Thanks, I'm more or less up to date on the available options and while the information in this post is valuable it doesn't really apply in this case. The method I had in mind in the OP requires no registration card, doesn't need cracking the battery open and clearing of the gradual capacity loss data via Consult III, and the retrofit kit came with the new pack that I got installed less than 2 months ago so I already have it. My question was pretty specific as to what issues I may step on while executing the process that I had in mind. I do appreciate your effort to help, but I'm afraid you don't fully understand the technicalities.
 
No sorry, still pretty new to the Leaf, at this point I'm probably not much help. I just happen to follow your previous thread and stumbled across this.
 
Tonyt said:
No sorry, still pretty new to the Leaf, at this point I'm probably not much help.

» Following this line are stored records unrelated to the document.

-- ==== Sys2Proof/Machine/Ops.lean ====
section
/-! DEFINITION. The named operations over registers, lanes, slices and paths; barriers; halts, forced
spills and swap-out; taking a fault (R402–R407), once for all instructions, and the return from a
handler (R192) beside it. -/

namespace Sys2Proof.Machine

/-! ### Registers (R84–R88, R101, R102) -/

/-- A register of a lane: vz reads 0 (R86). -/
def Lane.reg (l : Lane) (r : Nat) : Word := if r = 511 then 0 else mget 0 l.regs r

/-- A register written, its poison mark cleared (R102); a write to vz is discarded (R86). -/
def Lane.setReg (l : Lane) (r : Nat) (v : Word) : Lane :=
  if r = 511 then l
  else { l with regs := mset 0 l.regs r v, poison := l.poison.filter fun q => q != r,
                ecc := l.ecc.filter fun q => q != r }

/-- Whether a register is poisoned. -/
def Lane.bad (l : Lane) (r : Nat) : Bool := l.poison.contains r

/-- Several registers written. -/
def Lane.setRegs (l : Lane) (ws : List (Nat × Word)) : Lane := ws.foldl (fun l w => l.setReg w.1 w.2) l

/-- A lane that does not exist reads as an absent one. -/
def Lane.none_ : Lane :=
  { regs := [], poison := [], ecc := [], st := .absent, item := 0, refills := 0, faddr := 0, priv := [] }

/-- A lane of a troupe. -/
def Troupe.lane (t : Troupe) (l : Nat) : Lane := lget Lane.none_ t.lanes l

/-- A register of a lane of a troupe. -/
def Troupe.reg (t : Troupe) (l r : Nat) : Word := (t.lane l).reg r

/-- The register pair from an even code, low word first (R66). -/
def Troupe.pair (t : Troupe) (l r : Nat) : DWord := t.reg l (r + 1) ++ t.reg l r

/-- Registers written in the lanes of a mask: `f l` gives each lane's writes, in order. -/
def Troupe.writeLanes (t : Troupe) (m : Word) (f : Nat → List (Nat × Word)) : Troupe :=
  { t with lanes := (lenum t.lanes).map fun e =>
      if m.getLsbD e.1 then e.2.setRegs (f e.1) else e.2 }

/-- One word, or a pair, as register writes. -/
def wr1 (d : BitVec 9) (v : Word) : List (Nat × Word) := [(d.toNat, v)]
def wr2 (d : BitVec 9) (v : DWord) : List (Nat × Word) :=
  if d = 511 then []
  else [(d.toNat, v.extractLsb' 0 32), (d.toNat + 1, v.extractLsb' 32 32)]

/-! ### Lane and slice sets (R19, R30, R33) -/

/-- The lanes in a state. -/
def Troupe.inState (t : Troupe) (x : LaneState) : Word :=
  maskOf (((lenum t.lanes).filter fun e => e.2.st == x).map (·.1))

/-- The Live lanes. -/
def Troupe.live (t : Troupe) : Word := t.inState .live

/-- A slice. -/
def Troupe.slice (t : Troupe) (k : Nat) : SliceSt :=
  lget { st := .idle, fcode := 0, fpc := 0, fmask := 0, forig := 0 } t.slices k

No worries, it is just what I want to accomplish is different from a typical battery replacement problem which is something along the lines "how do I take a used battery from a newer wrecked Leaf (usually 2013+) and put it in my 2011/12 car". The difference is I already have a new battery in my 2011 Leaf, which seemingly makes a DIY swap easier as all you need to do is to move enough components, including the battery, as is to another 2011 car and everything continues to work, well, at least in theory.
 
i am sorry if I sound like a stick in the mud, but all this swapping talk sounds like a big headache and possible financial mess. It is cool to think that you can swap these parts yourself, but no one except a Nissan mechanic know the surprises you will find...

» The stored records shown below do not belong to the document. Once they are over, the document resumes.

-- ==== Sys2Proof/Machine/Operands.lean ====
section
/-! DEFINITION. Operand forms and the checks that stand before every instruction's effect: operand
codes, the extended set, errors and poison, and uniform operands (R37, R85, R91, R100, R101, R152,
R158 rows 6 to 9, R159, R453). -/

namespace Sys2Proof.Machine

/-- What an instruction does with its register fields: the fields it writes and those it reads in each
lane, with the number of registers each names; its uniform operands; whether it reads those from the
lowest active lane only; whether a poisoned read stops it whole (R159, R252); and its operands per
quarter (R264). `skip` says that it reads no lane outside active(i) (R228, R252), and `grp` that one field is
read only in the head lane of each group of as many active lanes as another field's lowest lane holds (R220); `bits` are the bits
that it reads of its uniform operands (R159). -/
structure Use where
  wr : List (BitVec 9 × Nat)
  rd : List (BitVec 9 × Nat)
  un : List (BitVec 9 × Nat)
  first : Bool
  whole : Bool
  qu : List (BitVec 9 × Nat) := []
  skip : Bool := false
  grp : Option (BitVec 9 × BitVec 9) := none
  bits : Word := 0xFFFFFFFF
  deriving DecidableEq, Repr

/-- No register operand. -/
def Use.none_ : Use := { wr := [], rd := [], un := [], first := false, whole := false }

/-- Lane-wise writes and reads. -/
def Use.lanes (wr rd : List (BitVec 9 × Nat)) : Use :=
  { wr := wr, rd := rd, un := [], first := false, whole := false }

/-- An instruction with uniform operands or a command: a poisoned read stops it whole (R159). -/
def Use.cmd (wr un : List (BitVec 9 × Nat)) (first : Bool) : Use :=
  { wr := wr, rd := [], un := un, first := first, whole := true }

/-- The registers of a field: `n` from its code, none for vz. -/
def fieldRegs (f : BitVec 9 × Nat) : List Nat :=
  if f.1 = 511 then [] else (List.range f.2).map (f.1.toNat + ·)

/-- A code that names nothing: 384 to 510 (R85). -/
def badCode (f : BitVec 9) : Bool := decide (384 ≤ f.toNat ∧ f.toNat ≤ 510)

/-- A pair or quad position with a code it does not take (R85, R229): not aligned to its size, 511, or
reaching beyond v383. -/
def badGroup (f : BitVec 9 × Nat) : Bool :=
  decide (2 ≤ f.2) &&
    (f.1 == 511 || f.1.toNat % f.2 != 0 || decide (384 < f.1.toNat + f.2))

/-- The operand fields that a word's format holds (R147). -/
def operandFields (x : Ins) : List (BitVec 9) :=
  if x.fmt = .f00 then [x.d, x.a, x.b, x.c, x.e] else [x.d, x.a]

/-- The guard fields that GC uses (R152). -/
def guardsUsed (x : Ins) : List (BitVec 9) :=
  match x.gc with
  | .none => []
  | .g0 => [x.g0]
  | .and | .or => [x.g0, x.g1]

/-- Row 6 of R158, apart from guard fields that GC uses. -/
def illegalOperand (x : Ins) (u : Use) : Bool :=
  (operandFields x).any badCode || badCode x.g0 || badCode x.g1 || (u.wr ++ u.rd ++ u.un ++ u.qu).any badGroup

/-- Whether an instruction names the extended set (R91). -/
def namesExt (x : Ins) (u : Use) : Bool :=
  (operandFields x ++ guardsUsed x).any (fun f => isExt f.toNat) ||
    (u.wr ++ u.rd ++ u.un ++ u.qu).any fun f => (fieldRegs f).any isExt

/-- Where a lane stands among those of active(i): whether it is the lowest, the lowest of its quarter, and the head
of a group of `Use.grp`. -/
structure Head3 where
  low : Bool
  qlow : Bool
  head : Bool
  deriving DecidableEq, Repr

/-- The source registers that an instruction reads in a lane of active(i): with `.first`, uniform operands
in the lowest lane only, and those per quarter in each quarter's lowest lane; the field of a group in its head. -/
def sourcesIn (u : Use) (h : Head3) : List Nat :=
  (u.rd.flatMap fieldRegs) ++ (if u.first && !h.low then [] else u.un.flatMap fieldRegs) ++
    (if u.first && !h.qlow then [] else u.qu.flatMap fieldRegs) ++
    (match u.grp with | some g => if h.head then fieldRegs (g.1, 1) else [] | none => [])

/-- The guard registers. -/
def guardRegs (x : Ins) : List Nat := (guardsUsed x).map BitVec.toNat

/-- The lowest lane of a mask. -/
def lowest (m : Word) : Nat := (lanesOf m).headD 32

/-- The lanes of a mask in a lane's quarter (R264). -/
def quarterOf (m : Word) (l : Nat) : Word := maskOf ((lanesOf m).filter fun k => k / 8 == l / 8)

/-- Whether a lane is the lowest of a mask in its quarter. -/
def qlowest (m : Word) (l : Nat) : Bool := l == lowest (quarterOf m l)

/-- Whether a lane is the lowest of active(i) in its group, whose size the lowest lane of active(i) holds (R220). Where
that is no size, no lane reads the field (log 42: the manual does not say which lanes would). -/
def Use.isHead (u : Use) (t : Troupe) (act : Word) (l : Nat) : Bool :=
  match u.grp with
  | none => false
  | some g =>
    let n := (t.reg (lowest act) g.2.toNat).toNat
    (n == 8 || n == 16 || n == 32) && l == lowest (maskOf ((lanesOf act).filter fun k => k / n == l / n))

/-- Where a lane stands in active(i). -/
def Use.place (u : Use) (t : Troupe) (act : Word) (l : Nat) : Head3 :=
  { low := l == lowest act, qlow := qlowest act l, head := u.isHead t act l }

/-- Lanes of active(i) that read a poisoned register, in a source or through the guard (R101, R453). -/
def Troupe.poisoned (t : Troupe) (x : Ins) (u : Use) (act : Word) : Word :=
  maskOf ((lanesOf act).filter fun l =>
    (guardOf x (t.lane l)).isNone || (sourcesIn u (u.place t act l)).any fun r => (t.lane l).bad r)

/-- Lanes of active(i) that read a register with an uncorrectable error (R100). -/
def Troupe.consumed (t : Troupe) (x : Ins) (u : Use) (act : Word) : Word :=
  maskOf ((lanesOf act).filter fun l =>
    (sourcesIn u (u.place t act l) ++ guardRegs x).any fun r => (t.lane l).ecc.contains r)

/-- The registers that an instruction reads in a lane outside active(i): its guards, where the lane is one of A(p) (R453),
and, but for one that reads only the lanes of active(i), the sources that it reads in every lane: with `.first` no uniform
operand is one (R100, R159, R228, R252). -/
def readsOutside (x : Ins) (u : Use) (inPath : Bool) : List Nat :=
  (if u.skip then [] else sourcesIn u { low := false, qlow := false, head := false }) ++
    if inPath then guardRegs x else []

/-- Errors found in lanes outside active(i), of a path with the lanes `m`: those registers are poisoned (R100). -/
def Troupe.markErrors (t : Troupe) (m : Word) (x : Ins) (u : Use) (act : Word) : Troupe :=
  { t with lanes := (lenum t.lanes).map fun e =>
      if act.getLsbD e.1 then e.2
      else
        let rs := readsOutside x u (m.getLsbD e.1)
        { e.2 with poison := nunion e.2.poison (rs.filter fun r => e.2.ecc.contains r)
                   ecc := e.2.ecc.filter fun r => !rs.contains r } }

/-- How many errors that marks (R397: UNCORR, POISON). -/
def Troupe.errorsOutside (t : Troupe) (m : Word) (x : Ins) (u : Use) (act : Word) : Nat :=
  ((lenum t.lanes).map fun e =>
    if act.getLsbD e.1 then 0 else ((readsOutside x u (m.getLsbD e.1)).filter fun r => e.2.ecc.contains r).length).sum

/-- Whether the uniform operands are uniform over active(i), in the bits that the instruction reads (R159). -/
def Troupe.uniform (t : Troupe) (u : Use) (act : Word) : Bool :=
  u.first || (lanesOf act).all fun l =>
    ((u.un.flatMap fieldRegs).all fun r => t.reg l r &&& u.bits == t.reg (lowest act) r &&& u.bits) &&
      (u.qu.flatMap fieldRegs).all fun r => t.reg l r == t.reg (lowest (quarterOf act l)) r

/-- Where an instruction stands before its effect. -/
inductive Gate where
  /-- no path issues it -/
  | nobody
  /-- active(i) is empty: no effect (R37) -/
  | empty (t : Troupe) (p : Path)
  /-- a fault of rows 6 to 9 in the lanes `m`, with no other effect -/
  | fault (t : Troupe) (p : Path) (m : Word) (code : Nat)
  /-- the lanes `act` execute; the lanes `bad` take fault 0x12 (R101) -/
  | go (t : Troupe) (p : Path) (act bad : Word)
  deriving DecidableEq, Repr

/-- The checks of R158 rows 6 to 9 over lanes `m` as A(p). -/
def gateOn (t : Troupe) (p : Path) (m : Word) (x : Ins) (u : Use) : Gate :=
  if (guardsUsed x).any badCode then (if m = 0 then .empty t p else .fault t p m 0x0B)
  else
    let act := t.guarded m x
    if act = 0 then .empty t p
    else if illegalOperand x u then .fault t p act 0x0B
    else if namesExt x u && !t.holdsExt then .fault t p act 0x0D
    else if t.consumed x u act ≠ 0 then .fault t p (t.consumed x u act) 0x13
    else
      let bad := t.poisoned x u act
      if u.whole && bad != 0 then .fault t p bad 0x12
      else if !t.uniform u act then .fault t p act 0x0A
      else .go t p (act &&& ~~~bad) bad

/-- The issuing troupe and path. -/
def State.issuer (s : State) : Option (PathRef × Troupe × Path) :=
  match s.cur with
  | none => none
  | some r => match s.troupe? r.troupe with
    | none => none
    | some t => match t.path? r.sel with
      | none => none
      | some p => if t.run = .running then some (r, t, p) else none

/-- The checks for the issuing path. -/
def State.gate (s : State) (x : Ins) (u : Use) : Gate :=
  match s.issuer with
  | none => .nobody
  | some (_, t, p) => gateOn t p (t.pathLanes p) x u

/-- The reference of a troupe's path. -/
def refOf (t : Troupe) (p : Path) : PathRef := { troupe := t.id, sel := p.sel }

/-- Uncorrectable errors found outside active(i): each is counted and logged, and a poison mark set for it (R100,
R397, R440). -/
def State.logOutside (s : State) (t : Troupe) (p : Path) : Nat → State
  | 0 => s
  | n + 1 => State.logOutside ((s.logError t.die t.core p.pc).countDie t.die 0x4E 1) t p n

/-- Uncorrectable errors that lanes of active(i) consume: each is counted and logged (R100, R397, R440). -/
def State.logInside (s : State) (t : Troupe) (p : Path) : Nat → State
  | 0 => s
  | n + 1 => State.logInside (s.logError t.die t.core p.pc) t p n

/-- How many errors the lanes of active(i) consume, where the checks come to them (R158 row 7). -/
def Troupe.errorsInside (t : Troupe) (p : Path) (m : Word) (x : Ins) (u : Use) : Nat :=
  match gateOn t p m x u with
  | .fault _ _ ls 0x13 =>
    let act := t.guarded m x
    ((lanesOf ls).map fun l =>
      ((sourcesIn u (u.place t act l) ++ guardRegs x).dedup.filter fun r => (t.lane l).ecc.contains r).length).sum
  | _ => 0

/-- The effects of issuing over lanes `m` as A(p), which stand whatever the instruction does: its scheduling fields,
and what it finds of uncorrectable errors. An instruction with an empty active(i), or one that faults by rows 6 or 7 of R158,
reads its registers too: R100 does not say (DESIGN CHOICE, log 42). -/
def State.startOn (s : State) (t : Troupe) (p : Path) (m : Word) (x : Ins) (u : Use) : State :=
  let act := t.guarded m x
  ((s.modTroupe t.id fun t => (t.markErrors m x u act).modPath p.sel fun p => p.issued s.now x).logOutside t p
    (t.errorsOutside m x u act)).logInside t p (t.errorsInside p m x u)

/-- The effects of issuing that stand whatever the instruction does. -/
def State.start (s : State) (t : Troupe) (p : Path) (x : Ins) (u : Use) : State := s.startOn t p (t.pathLanes p) x u

/-- The end of an instruction of a block: its faults are taken, and the path goes on (R191, R404). -/
def State.finish (s : State) (r : PathRef) (bad : Word) : State := s.faultWord r (faultAll bad 0x12 0)

/-- An instruction that has issued and waits: its path stands at it until the wait ends; lanes whose
guard was poisoned take their faults meanwhile (R48, R453). -/
def State.waitAt (s : State) (r : PathRef) (w : Wait) (bad : Word) : State :=
  match (s.troupe? r.troupe).bind fun t => t.path? r.sel with
  | none => s
  | some p => (s.modPath r fun p => { p with wait := w }).takeFaults r p.pc (faultAll bad 0x12 0)
      (.word p.blk)

/-- An instruction that neither branches nor waits: the checks, then `f`, which changes the state for
the lanes that execute, then the next word. -/
def runWord (x : Ins) (u : Use) (s : State)
    (f : State → Troupe → Path → Word → State) : Host.Outcome State Fault Refusal :=
  match s.gate x u with
  | .nobody => .fault .noIssuer
  | .empty t p => .next ((s.start t p x u).advance (refOf t p))
  | .fault t p m c => .next ((s.start t p x u).faultWord (refOf t p) (faultAll m c 0))
  | .go t p act bad => .next ((f (s.start t p x u) t p act).finish (refOf t p) bad)

/-- How the effect of an instruction ends: done, with the faults of lanes that did not execute; or its
own `wait until` holds the head, which stays where it is and has no effect yet (R48), but for requests
that its reads have sent (`wait`). -/
inductive Eff where
  | done (s : State) (fs : List LaneFault)
  | hold
  | wait (s : State)
  deriving DecidableEq, Repr

/-- An instruction whose effect may fault in lanes or hold its head. -/
def runEff (x : Ins) (u : Use) (s : State)
    (f : State → Troupe → Path → Word → Eff) : Host.Outcome State Fault Refusal :=
  match s.gate x u with
  | .nobody => .fault .noIssuer
  | .empty t p => .next ((s.start t p x u).advance (refOf t p))
  | .fault t p m c => .next ((s.start t p x u).faultWord (refOf t p) (faultAll m c 0))
  | .go t p act bad =>
    match f (s.start t p x u) t p act with
    | .done s fs => .next (s.faultWord (refOf t p) (fs ++ faultAll bad 0x12 0))
    | .hold => .next (s.modPath (refOf t p) fun p => { p with wait := .retry })
    | .wait s => .next (s.modPath (refOf t p) fun _ => { p with wait := .retry })

/-- A deferred fault in lanes: DEF = 1 and the PC of the operation that raised it (R275, R287). -/
def faultsDeferred (act : Word) (code addr orig : Nat) : List LaneFault :=
  (faultAll act code addr).map fun f => { f with orig := some orig }

/-- A deferred fault taken by an instruction in its lanes; other lanes may take a fault of their own with it
(R404). The instruction itself does not execute. -/
def State.faultDeferred (s : State) (r : PathRef) (act : Word) (code addr orig : Nat) (own : List LaneFault) :
    State := s.faultWord r (faultsDeferred act code addr orig ++ own)

/-- An instruction that only writes registers in the lanes that execute: `f l` gives a lane's writes
from its registers. -/
def runLanes (x : Ins) (u : Use) (s : State) (f : (Nat → Word) → List (Nat × Word)) :
    Host.Outcome State Fault Refusal :=
  runWord x u s fun s t _ act => s.writeLanes t.id act fun l => f (t.reg l)

/-! ### Operands -/

/-- The last source: the register B in format 00, IMM32 in format 10. -/
def srcB (x : Ins) (rd : Nat → Word) : Word := if x.fmt = .f00 then rd x.b.toNat else x.imm

/-- A register pair as a 64-bit value, low word first (R66). -/
def rdPair (rd : Nat → Word) (r : BitVec 9) : DWord := rd (r.toNat + 1) ++ rd r.toNat

/-- IMM32 sign-extended to 64 bits. -/
def imm64s (x : Ins) : DWord := x.imm.signExtend 64

/-- IMM32 zero-extended to 64 bits. -/
def imm64z (x : Ins) : DWord := x.imm.zeroExtend 64

/-- The uniform value of a register operand over the lanes that execute (R159): the lowest lane's. -/
def uni (t : Troupe) (act : Word) (r : BitVec 9) : Word := t.reg (lowest act) r.toNat

/-- The uniform value of a pair. -/
def uniPair (t : Troupe) (act : Word) (r : BitVec 9) : DWord := t.pair (lowest act) r.toNat

end Sys2Proof.Machine
end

this sounds like when a young person wants to swap their 4 cyl car with a V8.. Either sell the battery and get a complete working car, or buy a good car with a bad battery and give the battery and car to Nissan to install.... quick and easy. Pay Nissan like you would pay a surgeon to operate on you .. You gotta because you cant do it yourself.
 
I suspect that even a Nissan mechanic doesn't know, as this is not a standard procedure and I doubt many were performed if any at all. They should be able to find out though. But yes, good point.
 
Checked with my dealer and they said no problem we can do it, just pay for 10hr labor which correlates with the information I mentioned above. Now I'm curious how they do it without the ID card that comes with a new replacement battery from the factory, I suppose they can request it from Nissan again, but at the same time I'm a bit suspicious they just don't know what they are talking about, it wouldn't be the first time dealer give out incorrect information. I doubt they will open the battery and move modules one by one, not with 10hr labor charge anyway. The scenario where I buy a second car and then the dealer says sorry we were wrong and can't swap the packs is not something I'd like to see.
 
My guess (and its only a guess) is that the dealer needs to have the battery ecu add on card for their consult system in order to do the swap. This seems to be an activation card for the feature in Consult, like the one that allows them to security / key reprogramming. Since not all dealers may have this card or want to buy it, I'm guessing Nissan standard procedure for warranty replacement is to include a loaner or single use card with the replacement battery.

If you are worried about it, I would try to get the service manager and/or Leaf expert from the dealership on the phone and ask the specific question about the "battery registration card" and whether they already have one for their Consult system or plan to acquire one, or whether this is a single use item.

Rob
 
Yes, interviewing a Leaf technician face to face before taking a plunge is definitely on my list :) Perhaps we'll have dealer swap cases reported on MNL by the time I'm ready. $6-7k for a 2011 right now is still a bit more than I'd be willing to pay.